DIRECTIONS: Take the lines from the beginning of the data below through the line holding "rw [Nat.pow_add, Nat.mul_comm]" and return exactly those.
BEGIN DATASET EXCERPTS
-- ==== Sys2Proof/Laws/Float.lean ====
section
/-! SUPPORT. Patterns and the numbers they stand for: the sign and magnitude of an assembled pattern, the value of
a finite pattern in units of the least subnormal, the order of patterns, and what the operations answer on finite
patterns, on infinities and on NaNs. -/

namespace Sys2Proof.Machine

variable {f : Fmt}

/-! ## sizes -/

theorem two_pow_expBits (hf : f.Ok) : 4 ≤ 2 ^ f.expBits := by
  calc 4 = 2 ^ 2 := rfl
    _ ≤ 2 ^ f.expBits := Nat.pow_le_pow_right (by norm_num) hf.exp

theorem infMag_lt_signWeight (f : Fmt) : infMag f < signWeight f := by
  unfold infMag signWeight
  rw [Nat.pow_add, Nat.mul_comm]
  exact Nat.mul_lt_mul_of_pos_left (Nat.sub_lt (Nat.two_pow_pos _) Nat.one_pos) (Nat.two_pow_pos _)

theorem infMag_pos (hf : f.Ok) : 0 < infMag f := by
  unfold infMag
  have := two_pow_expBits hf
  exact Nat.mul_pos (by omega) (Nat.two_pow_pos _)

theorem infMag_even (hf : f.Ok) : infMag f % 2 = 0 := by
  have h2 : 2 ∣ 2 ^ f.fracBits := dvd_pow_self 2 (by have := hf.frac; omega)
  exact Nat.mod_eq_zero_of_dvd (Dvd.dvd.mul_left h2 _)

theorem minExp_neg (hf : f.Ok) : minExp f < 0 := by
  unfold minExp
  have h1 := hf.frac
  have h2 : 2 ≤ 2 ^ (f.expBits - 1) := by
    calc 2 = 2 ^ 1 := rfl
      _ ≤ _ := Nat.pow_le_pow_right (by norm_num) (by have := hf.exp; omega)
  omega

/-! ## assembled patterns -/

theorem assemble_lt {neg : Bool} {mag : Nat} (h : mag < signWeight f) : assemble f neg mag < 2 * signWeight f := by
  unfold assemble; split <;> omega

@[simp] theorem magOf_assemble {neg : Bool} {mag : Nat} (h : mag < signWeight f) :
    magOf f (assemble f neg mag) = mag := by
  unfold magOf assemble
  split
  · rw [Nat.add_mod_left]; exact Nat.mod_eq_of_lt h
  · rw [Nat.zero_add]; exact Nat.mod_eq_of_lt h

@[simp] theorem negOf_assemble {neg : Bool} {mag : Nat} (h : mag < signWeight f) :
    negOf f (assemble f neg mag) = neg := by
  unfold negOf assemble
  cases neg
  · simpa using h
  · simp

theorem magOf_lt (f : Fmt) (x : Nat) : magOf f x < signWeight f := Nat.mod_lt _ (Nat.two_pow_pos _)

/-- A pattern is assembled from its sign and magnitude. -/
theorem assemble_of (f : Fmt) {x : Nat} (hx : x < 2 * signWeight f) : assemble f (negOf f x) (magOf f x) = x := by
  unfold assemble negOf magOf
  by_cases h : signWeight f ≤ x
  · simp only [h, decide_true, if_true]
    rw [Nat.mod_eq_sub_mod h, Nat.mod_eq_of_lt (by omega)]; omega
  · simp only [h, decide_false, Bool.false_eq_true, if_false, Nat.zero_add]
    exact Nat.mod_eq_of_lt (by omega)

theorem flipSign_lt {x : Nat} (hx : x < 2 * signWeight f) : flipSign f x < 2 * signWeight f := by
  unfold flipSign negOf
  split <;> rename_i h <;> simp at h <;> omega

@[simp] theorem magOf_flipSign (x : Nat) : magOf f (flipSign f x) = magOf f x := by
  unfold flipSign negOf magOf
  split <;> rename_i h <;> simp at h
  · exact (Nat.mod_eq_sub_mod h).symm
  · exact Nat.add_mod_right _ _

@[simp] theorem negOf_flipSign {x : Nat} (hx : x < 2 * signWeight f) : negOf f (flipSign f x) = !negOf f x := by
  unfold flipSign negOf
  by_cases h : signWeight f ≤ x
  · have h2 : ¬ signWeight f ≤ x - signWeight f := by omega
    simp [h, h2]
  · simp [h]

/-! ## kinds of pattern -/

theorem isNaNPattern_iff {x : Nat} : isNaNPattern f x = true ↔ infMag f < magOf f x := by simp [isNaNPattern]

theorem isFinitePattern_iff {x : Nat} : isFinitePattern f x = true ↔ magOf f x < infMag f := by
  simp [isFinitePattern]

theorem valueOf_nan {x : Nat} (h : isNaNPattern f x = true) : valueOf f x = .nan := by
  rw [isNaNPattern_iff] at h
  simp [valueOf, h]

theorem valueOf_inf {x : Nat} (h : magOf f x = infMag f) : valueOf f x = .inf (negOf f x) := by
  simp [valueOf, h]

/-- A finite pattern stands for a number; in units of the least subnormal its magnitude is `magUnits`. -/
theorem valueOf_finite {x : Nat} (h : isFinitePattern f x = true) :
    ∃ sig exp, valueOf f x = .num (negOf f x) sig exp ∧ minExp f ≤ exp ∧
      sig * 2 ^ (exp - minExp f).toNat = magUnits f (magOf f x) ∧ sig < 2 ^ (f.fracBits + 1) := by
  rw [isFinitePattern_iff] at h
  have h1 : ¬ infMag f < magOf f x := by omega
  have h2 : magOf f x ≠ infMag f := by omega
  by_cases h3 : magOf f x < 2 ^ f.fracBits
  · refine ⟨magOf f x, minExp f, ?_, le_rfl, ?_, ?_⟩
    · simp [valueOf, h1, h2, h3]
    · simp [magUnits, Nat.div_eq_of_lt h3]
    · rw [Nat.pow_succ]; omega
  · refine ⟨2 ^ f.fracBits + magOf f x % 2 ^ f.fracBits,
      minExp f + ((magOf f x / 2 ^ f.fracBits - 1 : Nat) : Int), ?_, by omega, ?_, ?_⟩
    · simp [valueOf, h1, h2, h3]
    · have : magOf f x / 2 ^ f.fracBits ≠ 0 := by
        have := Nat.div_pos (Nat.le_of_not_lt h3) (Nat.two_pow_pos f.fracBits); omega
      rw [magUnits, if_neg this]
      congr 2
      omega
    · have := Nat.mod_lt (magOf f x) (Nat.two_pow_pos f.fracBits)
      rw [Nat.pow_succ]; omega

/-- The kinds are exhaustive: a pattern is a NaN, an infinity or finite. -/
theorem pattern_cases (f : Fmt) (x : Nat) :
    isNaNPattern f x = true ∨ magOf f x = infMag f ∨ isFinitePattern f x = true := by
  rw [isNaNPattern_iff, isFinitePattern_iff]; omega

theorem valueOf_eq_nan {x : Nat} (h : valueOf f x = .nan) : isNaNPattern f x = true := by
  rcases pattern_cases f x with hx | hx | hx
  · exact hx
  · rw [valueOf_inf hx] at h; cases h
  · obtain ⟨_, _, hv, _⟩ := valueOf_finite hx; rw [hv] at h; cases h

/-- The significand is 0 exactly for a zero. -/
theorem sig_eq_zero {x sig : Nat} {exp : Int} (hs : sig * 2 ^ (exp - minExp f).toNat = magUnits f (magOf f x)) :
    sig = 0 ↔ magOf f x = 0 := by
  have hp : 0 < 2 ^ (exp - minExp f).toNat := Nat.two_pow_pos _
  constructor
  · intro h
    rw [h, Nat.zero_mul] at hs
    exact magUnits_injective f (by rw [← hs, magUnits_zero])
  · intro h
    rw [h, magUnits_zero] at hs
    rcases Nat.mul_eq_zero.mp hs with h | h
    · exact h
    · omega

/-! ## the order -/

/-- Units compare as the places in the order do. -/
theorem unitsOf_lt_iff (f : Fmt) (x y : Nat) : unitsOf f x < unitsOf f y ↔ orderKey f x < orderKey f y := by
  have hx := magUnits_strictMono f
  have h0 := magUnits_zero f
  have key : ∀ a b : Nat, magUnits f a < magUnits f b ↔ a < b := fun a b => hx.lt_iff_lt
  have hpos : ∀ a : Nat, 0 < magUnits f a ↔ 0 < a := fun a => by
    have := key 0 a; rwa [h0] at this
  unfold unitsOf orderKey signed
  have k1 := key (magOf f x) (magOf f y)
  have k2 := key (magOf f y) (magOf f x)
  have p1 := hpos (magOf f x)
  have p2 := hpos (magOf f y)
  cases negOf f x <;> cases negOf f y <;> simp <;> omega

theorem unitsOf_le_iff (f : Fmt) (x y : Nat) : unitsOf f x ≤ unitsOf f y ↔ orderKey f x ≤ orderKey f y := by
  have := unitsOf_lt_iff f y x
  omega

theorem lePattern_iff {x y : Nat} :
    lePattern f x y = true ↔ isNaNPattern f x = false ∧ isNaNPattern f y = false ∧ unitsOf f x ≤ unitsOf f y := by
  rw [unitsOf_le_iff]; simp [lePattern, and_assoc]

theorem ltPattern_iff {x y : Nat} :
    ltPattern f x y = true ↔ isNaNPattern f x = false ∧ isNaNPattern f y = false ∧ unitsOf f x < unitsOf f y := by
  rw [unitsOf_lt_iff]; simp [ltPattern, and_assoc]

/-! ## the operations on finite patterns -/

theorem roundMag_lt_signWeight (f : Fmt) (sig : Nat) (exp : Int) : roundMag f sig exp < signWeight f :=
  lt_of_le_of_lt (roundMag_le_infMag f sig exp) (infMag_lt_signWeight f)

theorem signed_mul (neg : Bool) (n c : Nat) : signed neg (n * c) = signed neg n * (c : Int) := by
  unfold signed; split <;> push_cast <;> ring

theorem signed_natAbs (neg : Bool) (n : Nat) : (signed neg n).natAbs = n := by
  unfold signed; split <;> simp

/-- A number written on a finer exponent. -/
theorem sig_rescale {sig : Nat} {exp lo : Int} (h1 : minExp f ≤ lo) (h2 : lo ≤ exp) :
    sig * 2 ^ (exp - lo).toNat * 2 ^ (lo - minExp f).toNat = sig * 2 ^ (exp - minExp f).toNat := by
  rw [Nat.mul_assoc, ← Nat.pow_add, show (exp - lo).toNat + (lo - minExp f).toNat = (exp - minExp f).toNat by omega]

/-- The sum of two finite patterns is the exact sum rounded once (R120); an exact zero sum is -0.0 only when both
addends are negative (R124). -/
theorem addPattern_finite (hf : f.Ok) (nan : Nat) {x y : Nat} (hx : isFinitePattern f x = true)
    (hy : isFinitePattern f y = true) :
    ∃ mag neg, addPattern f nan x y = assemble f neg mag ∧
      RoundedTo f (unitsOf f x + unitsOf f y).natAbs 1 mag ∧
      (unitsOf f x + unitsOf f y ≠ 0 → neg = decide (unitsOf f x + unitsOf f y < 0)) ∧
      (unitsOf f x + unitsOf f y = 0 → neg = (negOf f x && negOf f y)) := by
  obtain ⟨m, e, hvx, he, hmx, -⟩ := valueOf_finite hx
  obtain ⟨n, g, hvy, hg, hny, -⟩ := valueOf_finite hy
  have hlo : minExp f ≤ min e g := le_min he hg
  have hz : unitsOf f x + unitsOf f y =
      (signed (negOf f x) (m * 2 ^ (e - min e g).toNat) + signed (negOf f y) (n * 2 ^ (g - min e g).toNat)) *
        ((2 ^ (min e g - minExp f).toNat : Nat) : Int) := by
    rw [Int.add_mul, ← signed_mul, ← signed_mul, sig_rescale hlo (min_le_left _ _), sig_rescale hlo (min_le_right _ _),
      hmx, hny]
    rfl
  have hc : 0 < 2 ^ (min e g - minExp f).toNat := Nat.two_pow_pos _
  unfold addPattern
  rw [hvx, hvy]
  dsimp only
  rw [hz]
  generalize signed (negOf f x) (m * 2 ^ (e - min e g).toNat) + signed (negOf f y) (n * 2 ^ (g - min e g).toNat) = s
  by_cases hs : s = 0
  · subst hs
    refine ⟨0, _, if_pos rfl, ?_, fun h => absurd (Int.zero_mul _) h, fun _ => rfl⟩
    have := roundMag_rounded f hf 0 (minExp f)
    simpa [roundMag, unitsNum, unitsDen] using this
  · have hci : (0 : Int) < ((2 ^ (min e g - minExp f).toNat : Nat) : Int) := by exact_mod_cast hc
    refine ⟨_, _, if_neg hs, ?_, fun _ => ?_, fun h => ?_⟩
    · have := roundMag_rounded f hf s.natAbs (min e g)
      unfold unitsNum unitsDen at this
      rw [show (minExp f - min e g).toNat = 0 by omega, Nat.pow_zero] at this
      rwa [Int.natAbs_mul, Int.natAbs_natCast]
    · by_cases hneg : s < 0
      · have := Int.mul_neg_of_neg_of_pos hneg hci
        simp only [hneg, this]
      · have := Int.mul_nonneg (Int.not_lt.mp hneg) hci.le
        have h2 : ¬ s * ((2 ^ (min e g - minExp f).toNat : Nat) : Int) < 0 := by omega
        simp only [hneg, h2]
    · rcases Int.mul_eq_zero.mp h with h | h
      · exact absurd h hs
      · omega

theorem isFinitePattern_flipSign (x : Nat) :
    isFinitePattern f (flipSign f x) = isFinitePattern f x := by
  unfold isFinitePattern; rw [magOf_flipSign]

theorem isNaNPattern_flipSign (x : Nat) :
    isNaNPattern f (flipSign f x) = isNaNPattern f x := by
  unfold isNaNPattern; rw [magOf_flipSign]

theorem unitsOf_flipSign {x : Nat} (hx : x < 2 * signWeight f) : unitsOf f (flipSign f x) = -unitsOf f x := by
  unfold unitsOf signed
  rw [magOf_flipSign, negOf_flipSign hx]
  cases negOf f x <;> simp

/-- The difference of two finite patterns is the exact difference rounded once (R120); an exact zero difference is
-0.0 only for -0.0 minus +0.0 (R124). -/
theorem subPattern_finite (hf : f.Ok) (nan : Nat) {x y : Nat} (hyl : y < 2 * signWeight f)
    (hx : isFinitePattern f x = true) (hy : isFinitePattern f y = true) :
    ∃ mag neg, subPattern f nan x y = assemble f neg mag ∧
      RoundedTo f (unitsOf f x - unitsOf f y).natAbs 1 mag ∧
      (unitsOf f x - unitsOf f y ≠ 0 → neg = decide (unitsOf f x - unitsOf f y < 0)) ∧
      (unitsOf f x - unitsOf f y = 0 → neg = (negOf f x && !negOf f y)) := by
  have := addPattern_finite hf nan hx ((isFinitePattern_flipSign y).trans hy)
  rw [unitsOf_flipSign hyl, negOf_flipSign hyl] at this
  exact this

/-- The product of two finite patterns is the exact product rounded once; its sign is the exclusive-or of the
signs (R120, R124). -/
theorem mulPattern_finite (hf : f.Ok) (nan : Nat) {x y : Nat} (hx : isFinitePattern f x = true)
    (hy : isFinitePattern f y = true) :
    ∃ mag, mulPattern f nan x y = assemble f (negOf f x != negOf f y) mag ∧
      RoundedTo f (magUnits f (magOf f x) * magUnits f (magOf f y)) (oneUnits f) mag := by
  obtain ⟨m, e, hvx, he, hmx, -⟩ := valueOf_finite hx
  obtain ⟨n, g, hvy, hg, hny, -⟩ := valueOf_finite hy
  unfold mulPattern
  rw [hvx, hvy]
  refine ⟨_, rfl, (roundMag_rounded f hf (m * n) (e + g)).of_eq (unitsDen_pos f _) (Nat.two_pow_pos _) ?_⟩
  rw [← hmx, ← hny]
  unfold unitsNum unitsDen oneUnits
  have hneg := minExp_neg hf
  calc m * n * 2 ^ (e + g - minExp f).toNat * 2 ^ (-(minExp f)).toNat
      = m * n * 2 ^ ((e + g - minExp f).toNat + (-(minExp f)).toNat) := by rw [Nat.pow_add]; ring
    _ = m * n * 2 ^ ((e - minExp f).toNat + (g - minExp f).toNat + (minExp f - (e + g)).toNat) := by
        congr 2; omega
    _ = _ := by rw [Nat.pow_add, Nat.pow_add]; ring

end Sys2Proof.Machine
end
END DATASET EXCERPTS
EXERCISE ANSWER:
-- ==== Sys2Proof/Laws/Float.lean ====
section
/-! SUPPORT. Patterns and the numbers they stand for: the sign and magnitude of an assembled pattern, the value of
a finite pattern in units of the least subnormal, the order of patterns, and what the operations answer on finite
patterns, on infinities and on NaNs. -/

namespace Sys2Proof.Machine

variable {f : Fmt}

/-! ## sizes -/

theorem two_pow_expBits (hf : f.Ok) : 4 ≤ 2 ^ f.expBits := by
  calc 4 = 2 ^ 2 := rfl
    _ ≤ 2 ^ f.expBits := Nat.pow_le_pow_right (by norm_num) hf.exp

theorem infMag_lt_signWeight (f : Fmt) : infMag f < signWeight f := by
  unfold infMag signWeight
  rw [Nat.pow_add, Nat.mul_comm]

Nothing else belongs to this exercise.